Sir Jonathan Wolfe Miller

Sir Jonathan Wolfe Miller (Avatar)

1934-2019

Vol XII

Web

Sir Jonathan Wolfe Miller

1934-2019

Vol XII

Web

b.21 July 1934 d.27 November 2019

Kt(2002) CBE(1983) BA Cantab(1956) MB BChir(1959) Hon DLitt Leicester(1981) Hon RA(1991) Hon DLitt Cantab(1996) FRCP(1997) FRCP Edin(1998)

Sir Jonathan Miller, after qualifying in medicine and completing appointments as a junior doctor, changed career direction to become one of the most outstanding creative talents of his generation. His highly original mind led him to make significant contributions to cultural life in Britain and abroad, first as a performer and then as a director of television documentaries, of theatre and, above all, of classical opera.

Miller was born in London, the child of two intellectual Jewish parents. His father, Emanuel Miller played an important part in the early development of child and adolescent psychiatry in the UK. As well as being an accomplished artist, he had a profound knowledge of anthropology and history. Miller’s mother, Betty Miller née Bergson-Spiro, was a novelist and literary critic, who wrote a well-regarded portrait of the poet, Robert Browning. She suffered from young-onset dementia.

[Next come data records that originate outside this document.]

-- ==== Sys2Proof/Laws/WithinDevice.lean ====
section
/-! SUPPORT. The components of State that every operation of the device as a whole may change, and that what it leaves can come after. -/
namespace Sys2Proof.Machine

/-! ## Machine/Couple.lean -/

theorem State.fenceRises_within (s : State) : s.Within 0x1 s.fenceRises := by
  unfold State.fenceRises
  exact (State.setFld_within ..).mono (by rfl)

theorem State.fwKick_within (s : State) : s.Within 0x4000820009 s.fwKick := by
  unfold State.fwKick
  refine State.Within.trans ?_ ((State.refreshHealth_within ..).mono (by rfl))
  exact (State.mapClasp_within ..).mono (by rfl)

theorem State.fwExpires_within (s : State) : s.Within 0x4000820009 s.fwExpires := by
  unfold State.fwExpires
  refine State.Within.ite ?_ ?_
  · exact State.Within.refl _
  · refine State.Within.trans ?_ ((State.refreshHealth_within ..).mono (by rfl))
    exact (State.mapClasp_within ..).mono (by rfl)

theorem State.selftest_within (s : State) (i : Nat) (bad : Bool) : s.Within 0x4000020009 (s.selftest i bad) := by
  unfold State.selftest
  refine State.Within.ite ?_ ?_
  · refine State.Within.trans ?_ ((State.refreshHealth_within ..).mono (by rfl))
    exact (State.setFld_within ..).mono (by rfl)
  · exact State.Within.refl _

theorem State.eccAges_within (s : State) : s.Within 0x4000820009 s.eccAges := by
  unfold State.eccAges
  refine State.Within.trans ?_ ((State.refreshHealth_within ..).mono (by rfl))
  exact (State.mapClasp_within ..).mono (by rfl)

theorem State.mpcRing_within (s : State) (src : Src) (corr : Nat) : s.Within 0x40028200c9 (s.mpcRing src corr) := by
  unfold State.mpcRing
  split
  · exact (State.mbxRing_within ..).mono (by rfl)
  · exact (State.notOwner_within ..).mono (by rfl)

theorem State.mringTail_within (s : State) (r v : Nat) : s.Within 0x1 (s.mringTail r v) := by
  unfold State.mringTail
  exact (State.setFld_within ..).mono (by rfl)

/-! ## Machine/Local.lean -/

theorem State.deviceFrame_within (s : State) (bits badConn badStream : List Nat) : s.Within 0x607ea360eb (s.deviceFrame bits badConn badStream) := by
  unfold State.deviceFrame
  refine State.Within.ite ?_ ?_
  · exact State.Within.refl _
  · extract_lets y1 y2 y3
    have h4 : s.Within 0x607ea360eb y1 := by
      unfold y1
      refine State.Within.trans ?_ ((State.tdmDrained_within ..).mono (by rfl))
      refine State.Within.trans ?_ ((State.tdmBegin_within ..).mono (by rfl))
      exact (State.tdmRun_within ..).mono (by rfl)
    clear_value y1
    have h5 : s.Within 0x607ea360eb y3 := by
      unfold y3
      refine State.Within.each ?_ (fun u a => ?_)
      · assumption
      · refine State.Within.ite ?_ ?_
        · refine State.Within.trans ?_ ((State.connSwap_within ..).mono (by rfl))
          exact (State.applyOwn_within ..).mono (by rfl)
        · exact (State.applyOwn_within ..).mono (by rfl)
    clear_value y3
    refine State.Within.trans ?_ ((State.tdmStart_within ..).mono (by rfl))
    exact State.Within.trans (by assumption) ((State.applyFixed_within ..).mono (by rfl))

theorem State.cipJob_within (s : State) (n : Nat) (img : List (Nat × List Byte)) (bad : Option (Nat × Nat)) (zeroFails : Bool) (corr : Nat × Nat) :
    s.Within 0x44828208c9 (s.cipJob n img bad zeroFails corr) := by
  unfold State.cipJob
  refine State.Within.trans ?_ ((State.cipRun_within ..).mono (by rfl))
  exact (State.hostImage_within ..).mono (by rfl)

theorem State.cmacEnds_within (s : State) (n : Nat) (sign inTime : Bool) : s.Within 0x6408830009 (s.cmacEnds n sign inTime) := by
  unfold State.cmacEnds
  refine State.Within.ite ?_ ?_
  · exact (State.canSigned_within ..).mono (by rfl)
  · exact (State.canVerified_within ..).mono (by rfl)

theorem State.seedLost_within (s : State) : s.Within 0x64ff83a8cb s.seedLost := by
  unfold State.seedLost
  refine State.Within.ite ?_ ?_
  · exact State.Within.refl _
  · refine State.Within.each ?_ (fun u a => ?_)
    · exact State.Within.refl _
    · exact (State.fault_within ..).mono (by rfl)

/-! ## Machine/Hosting.lean -/

theorem State.fromMp_within {m : Nat} (s : State) (i : Fin 4) (act : State → State) (h : ∀ u : State, u.Within m (act u))
    (_k : 0x0 ||| m = m) : s.Within m (s.fromMp i act) := State.Within.ite (h s) (State.Within.refl s)

theorem State.poisonedWrite_within (s : State) (addr : Nat) : s.Within 0x4000820009 (s.poisonedWrite addr) := by
  unfold State.poisonedWrite
  refine State.Within.trans ?_ ((State.logErr_within ..).mono (by rfl))
  refine State.Within.trans ?_ ((State.bump_within ..).mono (by rfl))
  exact (State.aerSet_within ..).mono (by rfl)

theorem State.unsupportedRequest_within (s : State) : s.Within 0x4000020008 s.unsupportedRequest := by
  unfold State.unsupportedRequest
  refine State.Within.trans ?_ ((State.bump_within ..).mono (by rfl))
  refine State.Within.trans ?_ ((State.emit_within ..).mono (by rfl))
  exact (State.aerSet_within ..).mono (by rfl)

theorem State.msixUnmask_within (s : State) (v : Nat) : s.Within 0x4000020008 (s.msixUnmask v) := by
  unfold State.msixUnmask
  exact (State.msixWrite_within ..).mono (by rfl)

theorem State.writeFailed_within (s : State) (orig code addr : Nat) : s.Within 0x4001020009 (s.writeFailed orig code addr) := by
  unfold State.writeFailed
  exact (State.pwFail_within ..).mono (by rfl)

theorem State.scrRing_within (s : State) (src : Src) (corr : Nat) : s.Within 0x40028200c9 (s.scrRing src corr) := by
  unfold State.scrRing
  split
  · exact (State.mbxRing_within ..).mono (by rfl)
  · exact (State.notOwner_within ..).mono (by rfl)

theorem State.dbSet_within (s : State) (v : Nat) : s.Within 0x4000020009 (s.dbSet v) := by
  unfold State.dbSet
  exact (State.setEvents_within ..).mono (by rfl)

/-! ## Machine/Ageing.lean -/

theorem State.dPpm_within (s : State) (x : Sensor) : s.Within 0x2000000000 (s.dPpm x).2 := by
  unfold State.dPpm
  refine State.Within.itp ?_ ?_
  · exact (State.draw_within ..).mono (by rfl)
  · dsimp only
    exact State.Within.refl _

theorem State.sampleIsland_within (s : State) (i : Nat) (x : Sensor) : s.Within 0x2000000001 (s.sampleIsland i x) := by
  unfold State.sampleIsland
  extract_lets y1
  split
  rename_i x2 e3
  have h4 : s.Within 0x2000000001 x2 := State.Within.of_pair e3 (by exact (State.dPpm_within ..).mono (by rfl))
  extract_lets y5
  have h6 : s.Within 0x2000000001 y5 := by
    unfold y5
    refine State.Within.trans ?_ ((State.setFld_within ..).mono (by rfl))
    refine State.Within.trans ?_ ((State.setFld_within ..).mono (by rfl))
    exact State.Within.trans (by assumption) ((State.setFld_within ..).mono (by rfl))
  clear_value y5
  refine State.Within.trans ?_ ((State.setFld_within ..).mono (by rfl))
  exact State.Within.trans (by assumption) ((State.setFld_within ..).mono (by rfl))

theorem State.ageSample_within (s : State) (l : List Sensor) : s.Within 0x6000020009 (s.ageSample l) := by
  unfold State.ageSample
  extract_lets y1 y2 y3
  have h4 : s.Within 0x6000020009 y2 := by
    unfold y2
    refine State.Within.each ?_ (fun u a => ?_)
    · exact State.Within.refl _
    · exact (State.sampleIsland_within ..).mono (by rfl)
  clear_value y2
  have h5 : s.Within 0x6000020009 y3 := by
    unfold y3
    refine State.Within.trans ?_ ((State.raise_within ..).mono (by rfl))
    exact State.Within.trans (by assumption) ((State.bump_within ..).mono (by rfl))
  clear_value y3
  refine State.Within.ite ?_ ?_
  · exact State.Within.trans (by assumption) ((State.raise_within ..).mono (by rfl))
  · assumption

theorem State.vGoto_within (s : State) (i v : Nat) : s.Within 0x4000000 (s.vGoto i v) := by
  unfold State.vGoto
  exact (State.mapPower_within ..).mono (by rfl)

theorem State.vreqPut_within (s : State) (src : Src) (i v : Nat) : s.Within 0x4004820009 (s.vreqPut src i v) := by
  unfold State.vreqPut
  refine State.Within.ite ?_ ?_
  · exact (State.refuse_within ..).mono (by rfl)
  · refine State.Within.trans ?_ ((State.vGoto_within ..).mono (by rfl))
    exact (State.setFld_within ..).mono (by rfl)

theorem State.islVPut_within (s : State) (src : Src) (i v : Nat) : s.Within 0x4004820009 (s.islVPut src i v) := by
  unfold State.islVPut
  extract_lets y1 y2 y3 y4 y5
  have h6 : s.Within 0x4004820009 y4 := by
    unfold y4
    exact (State.setFld_within ..).mono (by rfl)
  clear_value y4
  have h7 : s.Within 0x4004820009 y5 := by
    unfold y5
    refine State.Within.ite ?_ ?_
    · exact State.Within.refl _
    · exact (State.notOwner_within ..).mono (by rfl)
  clear_value y5
  refine State.Within.ite ?_ ?_
  · refine State.Within.ite ?_ ?_
    · exact State.Within.trans (by assumption) ((State.vreqPut_within ..).mono (by rfl))
    · refine State.Within.ite ?_ ?_
      · assumption
      · exact State.Within.trans (by assumption) ((State.notOwner_within ..).mono (by rfl))
  · exact State.Within.trans (by assumption) ((State.vreqPut_within ..).mono (by rfl))

theorem State.vStep_within (s : State) (i v : Nat) : s.Within 0x9 (s.vStep i v) := by
  unfold State.vStep
  refine State.Within.trans ?_ ((State.bump_within ..).mono (by rfl))
  exact (State.setFld_within ..).mono (by rfl)

theorem State.vSettle_within (s : State) (i goal : Nat) : s.Within 0x4004020009 (s.vSettle i goal) := by
  unfold State.vSettle
  refine State.Within.ite ?_ ?_
  · refine State.Within.trans ?_ ((State.raise_within ..).mono (by rfl))
    exact (State.vGoto_within ..).mono (by rfl)
  · exact State.Within.refl _

theorem State.voltageStep_within (s : State) (i : Nat) (x : Sensor) : s.Within 0x4004820009 (s.voltageStep i x) := by
  unfold State.voltageStep
  split
  · exact State.Within.refl _
  · extract_lets y1 y2
    have h3 : s.Within 0x4004820009 y2 := by
      unfold y2
      exact (State.vStep_within ..).mono (by rfl)
    clear_value y2
    refine State.Within.ite ?_ ?_
    · refine State.Within.trans ?_ ((State.vSettle_within ..).mono (by rfl))
      exact (State.vStep_within ..).mono (by rfl)
    · refine State.Within.ite ?_ ?_
      · exact (State.vGoto_within ..).mono (by rfl)
      · refine State.Within.ite ?_ ?_
        · refine State.Within.trans ?_ ((State.logErr_within ..).mono (by rfl))
          refine State.Within.trans ?_ ((State.vGoto_within ..).mono (by rfl))
          exact State.Within.trans (by assumption) ((State.vStep_within ..).mono (by rfl))
        · exact State.Within.trans (by assumption) ((State.vSettle_within ..).mono (by rfl))

theorem State.canaryAlarm_within (s : State) (i : Nat) : s.Within 0x4001820009 (s.canaryAlarm i) := by
  unfold State.canaryAlarm
  extract_lets y1
  refine State.Within.trans ?_ ((State.follow_within ..).mono (by rfl))
  refine State.Within.trans ?_ ((State.raise_within ..).mono (by rfl))
  refine State.Within.trans ?_ ((State.bump_within ..).mono (by rfl))
  exact (State.setFld_within ..).mono (by rfl)

theorem State.canaryFail_within (s : State) (i : Nat) : s.Within 0x4005820009 (s.canaryFail i) := by
  unfold State.canaryFail
  refine State.Within.ite ?_ ?_
  · exact State.Within.refl _
  · extract_lets y1 y2
    have h3 : s.Within 0x4005820009 y1 := by
      unfold y1
      exact (State.canaryAlarm_within ..).mono (by rfl)
    clear_value y1
    refine State.Within.ite ?_ ?_
    · exact State.Within.trans (by assumption) ((State.vGoto_within ..).mono (by rfl))
    · assumption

After education at St Paul’s School, London, where he met his lifelong friend Oliver Sacks and became fascinated with the biological sciences, Miller won an open scholarship to St John’s College, Cambridge. At Cambridge, where his distinctive appearance (very tall, ginger hair, jeans and bare foot in the street) made him stand out, he wrote sketches for and acted in Footlights revues. After graduating with a degree in natural sciences, he then transferred to UCH Medical School, London, for clinical training. An outstanding medical student, he introduced new cultural activities into the school with evenings of poetry and prose and lectures by outstanding literary figures. He also edited the UCH magazine and directed the 1957 Christmas revue. The final, hilarious sketch of this revue, in which, to the accompaniment of a rendering of The twelve days of Christmas, he played the recipient of increasingly unwelcome gifts culminating in 12 drummers drumming, is still remembered by those who saw it.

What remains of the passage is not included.